Stored items:

-- ==== Sys2Proof/Laws/FrHifCmds.lean ====
section
/-!
SUPPORT. Frames of the operations of Machine/HifCmds.lean: one law per operation, with the mask of what it may change.
-/
set_option Elab.async false
set_option linter.unusedTactic false
set_option linter.unreachableTactic false

namespace Sys2Proof.Laws

open Sys2Proof.Machine

def W.execFlrPf0 : Nat := W.doneQ ||| W.flrPf0

theorem execFlrPf0_frame (s : State) : FrameN W.execFlrPf0 s (execFlrPf0 s) := by
  unfold execFlrPf0
  repeat' first
    | refine doneQ_fr ?_ ?_
    | with_reducible assumption
    | with_reducible exact Frame.refl _ _
    | (intro _ _ _)
    | (intro _ _)
    | decide +kernel
    | with_reducible apply Frame.step (flrPf0_frame ..)
    | with_reducible apply Frame.ite
    | split
    | (dsimp only; split)

def W.execFlrPf1 : Nat := W.flrPf1 ||| W.outward

theorem execFlrPf1_frame (s : State) : FrameN W.execFlrPf1 s (execFlrPf1 s) := by
  unfold execFlrPf1
  repeat' first
    | refine done_fr ?_ ?_
    | with_reducible assumption
    | with_reducible exact Frame.refl _ _
    | (intro _ _ _)
    | (intro _ _)
    | decide +kernel
    | with_reducible apply Frame.step (flrPf1_frame ..)
    | with_reducible apply Frame.ite
    | split
    | (dsimp only; split)

def W.resumeFn : Nat := W.deliverHeld ||| W.flushPba ||| W.pump

theorem resumeFn_frame (s : State) (fn : Nat) : Frame W.resumeFn s (State.resumeFn s fn) := by
  unfold State.resumeFn
  repeat' first
    | with_reducible assumption
    | with_reducible exact Frame.refl _ _
    | (intro _ _ _)
    | (intro _ _)
    | decide +kernel
    | with_reducible apply Frame.step (deliverHeld_frame ..)
    | with_reducible apply Frame.step (flushPba_frame ..)
    | with_reducible apply Frame.step (pump_frame ..)
    | with_reducible apply Frame.ite
    | split
    | (dsimp only; split)

def W.execFlrComplete : Nat := W.outward ||| W.resumeFn ||| W.setPf

theorem execFlrComplete_frame (fn : Fin 2) (s : State) : FrameN W.execFlrComplete s (execFlrComplete fn s) := by
  unfold execFlrComplete
  repeat' first
    | refine done_fr ?_ ?_
    | with_reducible assumption
    | with_reducible exact Frame.refl _ _
    | (intro _ _ _)
    | (intro _ _)
    | decide +kernel
    | with_reducible apply Frame.step (resumeFn_frame ..)
    | with_reducible apply Frame.step (setPf_frame ..)
    | with_reducible apply Frame.ite
    | split
    | (dsimp only; split)

def W.setPower : Nat := W.resumeFn ||| W.setPf

theorem setPower_frame (s : State) (fn : Nat) (d3 : Bool) : Frame W.setPower s (State.setPower s fn d3) := by
  unfold State.setPower
  repeat' first
    | with_reducible assumption
    | with_reducible exact Frame.refl _ _
    | (intro _ _ _)
    | (intro _ _)
    | decide +kernel
    | with_reducible apply Frame.step (resumeFn_frame ..)
    | with_reducible apply Frame.step (setPf_frame ..)
    | with_reducible apply Frame.ite
    | split
    | (dsimp only; split)

def W.configRequest : Nat := 2 ^ 17 ||| W.flushPba ||| W.setPf ||| W.setPower

theorem configRequest_frame (s : State) (fn : Nat) (r : CfgReq) : Frame W.configRequest s (State.configRequest s fn r) := by
  unfold State.configRequest
  repeat' first
    | with_reducible assumption
    | with_reducible exact Frame.refl _ _
    | (intro _ _ _)
    | (intro _ _)
    | decide +kernel
    | with_reducible apply Frame.emit
    | with_reducible apply Frame.step (flushPba_frame ..)
    | with_reducible apply Frame.step (setPf_frame ..)
    | with_reducible apply Frame.step (setPower_frame ..)
    | split
    | (dsimp only; split)

def W.execConfigRequest : Nat := 2 ^ 17 ||| W.configRequest ||| W.doneQ

theorem execConfigRequest_frame (fn : Fin 2) (r : CfgReq) (s : State) : FrameN W.execConfigRequest s (execConfigRequest fn r
    s) := by
  unfold execConfigRequest
  repeat' first
    | refine doneQ_fr ?_ ?_
    | with_reducible assumption
    | with_reducible exact Frame.refl _ _
    | (intro _ _ _)
    | (intro _ _)
    | decide +kernel
    | with_reducible apply Frame.emit
    | with_reducible apply Frame.step (configRequest_frame ..)
    | with_reducible apply Frame.ite
    | split
    | (dsimp only; split)

def W.pcieUp : Nat := fm [F.HIF_LINK_DEGRADED, F.HIF_LINK_DL_ACTIVE, F.HIF_LINK_SPEED, F.HIF_LINK_WIDTH] ||| em
    [E.HIF_LINK_DEGRADED] ||| W.deliverHeld ||| W.flushPba ||| W.pump

theorem pcieUp_frame (s : State) (speed width : Nat) : Frame W.pcieUp s (State.pcieUp s speed width) := by
  unfold State.pcieUp
  repeat' first
    | with_reducible assumption
    | with_reducible exact Frame.refl _ _
    | (intro _ _ _)
    | (intro _ _)
    | decide +kernel
    | (with_reducible apply Frame.onlyIf; rotate_left; intro _ _)
    | with_reducible apply Frame.setB
    | with_reducible apply Frame.setF
    | with_reducible apply Frame.step (deliverHeld_frame ..)
    | with_reducible apply Frame.step (flushPba_frame ..)
    | with_reducible apply Frame.step (pump_frame ..)
    | with_reducible apply raise_fr
    | with_reducible apply Frame.ite
    | with_reducible refine Frame.ofPair (by assumption) ?_
    | split
    | (dsimp only; split)

def W.execLinkUp : Nat := W.doneQ ||| W.pcieUp

theorem execLinkUp_frame (speed width : Nat) (s : State) : FrameN W.execLinkUp s (execLinkUp speed width s) := by
  unfold execLinkUp
  repeat' first
    | refine doneQ_fr ?_ ?_
    | with_reducible assumption
    | with_reducible exact Frame.refl _ _
    | (intro _ _ _)
    | (intro _ _)
    | decide +kernel
    | with_reducible apply Frame.step (pcieUp_frame ..)

def W.linkFields : Nat := fm [F.HIF_LINK_DEGRADED, F.HIF_LINK_DL_ACTIVE, F.HIF_LINK_SPEED, F.HIF_LINK_WIDTH]

theorem linkFields_frame (s : State) : Frame W.linkFields s (State.linkFields s) := by
  unfold State.linkFields
  repeat' first
    | with_reducible assumption
    | with_reducible exact Frame.refl _ _
    | decide +kernel
    | with_reducible apply Frame.setB
    | with_reducible apply Frame.setF

def W.pcieDown : Nat := fm [F.HIF_CONTAIN_CAUSE_LINK, F.HIF_LINK_DOWN_CNT] ||| em [E.HIF_LINK_LOST] ||| W.contain |||
    W.linkFields

theorem pcieDown_frame (s : State) : Frame W.pcieDown s (State.pcieDown s) := by
  unfold State.pcieDown
  repeat' first
    | with_reducible assumption
    | with_reducible exact Frame.refl _ _
    | (intro _ _ _)
    | (intro _ _)
    | decide +kernel
    | with_reducible apply Frame.count
    | with_reducible apply Frame.step (linkFields_frame ..)
    | with_reducible apply contain_fr
    | with_reducible apply raise_fr
    | with_reducible apply Frame.ite
    | with_reducible refine Frame.ofPair (by assumption) ?_
    | split
    | (dsimp only; split)

def W.execLinkDown : Nat := W.doneQ ||| W.pcieDown

theorem execLinkDown_frame (s : State) : FrameN W.execLinkDown s (execLinkDown s) := by
  unfold execLinkDown
  repeat' first
    | refine doneQ_fr ?_ ?_
    | with_reducible assumption
    | with_reducible exact Frame.refl _ _
    | (intro _ _ _)
    | (intro _ _)
    | decide +kernel
    | with_reducible apply Frame.step (pcieDown_frame ..)

def W.dropReqs : Nat := 2 ^ 3

theorem dropReqs_frame (s : State) (pos : Nat) : Frame W.dropReqs s (State.dropReqs s pos) := by
  unfold State.dropReqs
  repeat' first
    | with_reducible assumption
    | with_reducible exact Frame.refl _ _
    | (intro _ _ _)
    | (intro _ _)
    | decide +kernel
    | with_reducible apply Frame.ite
    | split
    | (dsimp only; split)
    | (with_reducible refine Frame.upd ?_ rfl ?_ ?_ ?_ ?_ ?_ ?_ ?_ ?_ ?_ ?_ ?_ ?_ ?_ ?_ ?_ ?_ ?_ <;>
        first | with_reducible exact Or.inl rfl | with_reducible exact Or.inr ⟨by decide +kernel, Nat.mod_lt _ (Nat.two_pow_pos 48)⟩ |
          exact Or.inr ⟨by decide +kernel, rfl, rfl⟩ | exact Or.inr ⟨by decide +kernel, rfl⟩ |
          exact Or.inr (by decide +kernel) | skip)

def W.failTransfer : Nat := W.dropReqs ||| W.finish ||| W.padWrite

theorem failTransfer_frame (s : State) (pos : Nat) (st : Status) : Frame W.failTransfer s (State.failTransfer s pos st) := by
  unfold State.failTransfer
  repeat' first
    | with_reducible assumption
    | with_reducible exact Frame.refl _ _
    | decide +kernel
    | with_reducible apply Frame.step (dropReqs_frame ..)
    | with_reducible apply Frame.step (finish_frame ..)
    | with_reducible apply Frame.step (padWrite_frame ..)
    | with_reducible apply Frame.ite
    | split
    | (dsimp only; split)

def W.listArrives : Nat := W.failTransfer ||| W.request ||| W.requestPages ||| W.sendLog ||| W.updCmd

theorem listArrives_frame (s : State) (c : Cmd) (bs : List Nat) : Frame W.listArrives s (State.listArrives s c bs) := by
  unfold State.listArrives
  repeat' first
    | with_reducible assumption
    | with_reducible exact Frame.refl _ _
    | (intro _ _ _)
    | (intro _ _)
    | decide +kernel
    | with_reducible apply Frame.step (failTransfer_frame ..)
    | with_reducible apply Frame.step (requestPages_frame ..)
    | with_reducible apply Frame.step (request_frame ..)
    | with_reducible apply Frame.step (sendLog_frame ..)
    | with_reducible apply Frame.step (updCmd_frame ..)
    | with_reducible apply Frame.ite
    | split
    | (dsimp only; split)

def W.dataArrives : Nat := W.fillDrift ||| W.pieceArrives

theorem dataArrives_frame (s : State) (c : Cmd) (page : Nat) (bs : List Nat) : Frame W.dataArrives s (State.dataArrives s c
    page bs) := by
  unfold State.dataArrives
  repeat' first
    | with_reducible assumption
    | with_reducible exact Frame.refl _ _
    | decide +kernel
    | with_reducible apply Frame.step (fillDrift_frame ..)
    | with_reducible apply Frame.step (pieceArrives_frame ..)
    | with_reducible apply Frame.ite
    | split
    | (dsimp only; split)

def W.delivered : Nat := W.dataArrives ||| W.listArrives ||| W.pairQuiesce ||| W.takeEntry

theorem delivered_frame (s : State) (r : OutReq) (bs : List Nat) : Frame W.delivered s (State.delivered s r bs) := by
  unfold State.delivered
  repeat' first
    | with_reducible assumption
    | with_reducible exact Frame.refl _ _
    | decide +kernel
    | with_reducible apply Frame.step (dataArrives_frame ..)
    | with_reducible apply Frame.step (listArrives_frame ..)
    | with_reducible apply Frame.step (pairQuiesce_frame ..)
    | with_reducible apply Frame.step (takeEntry_frame ..)
    | with_reducible apply Frame.ite
    | split
    | (dsimp only; split)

TASK DIRECTIONS
Output each line exactly, from the first line of the data down to the line that contains "def W.execFlrPf0 : Nat", both included.

RESULT OF THIS TASK
-- ==== Sys2Proof/Laws/FrHifCmds.lean ====
section
/-!
SUPPORT. Frames of the operations of Machine/HifCmds.lean: one law per operation, with the mask of what it may change.
-/
set_option Elab.async false
set_option linter.unusedTactic false
set_option linter.unreachableTactic false

namespace Sys2Proof.Laws

open Sys2Proof.Machine

def W.execFlrPf0 : Nat := W.doneQ ||| W.flrPf0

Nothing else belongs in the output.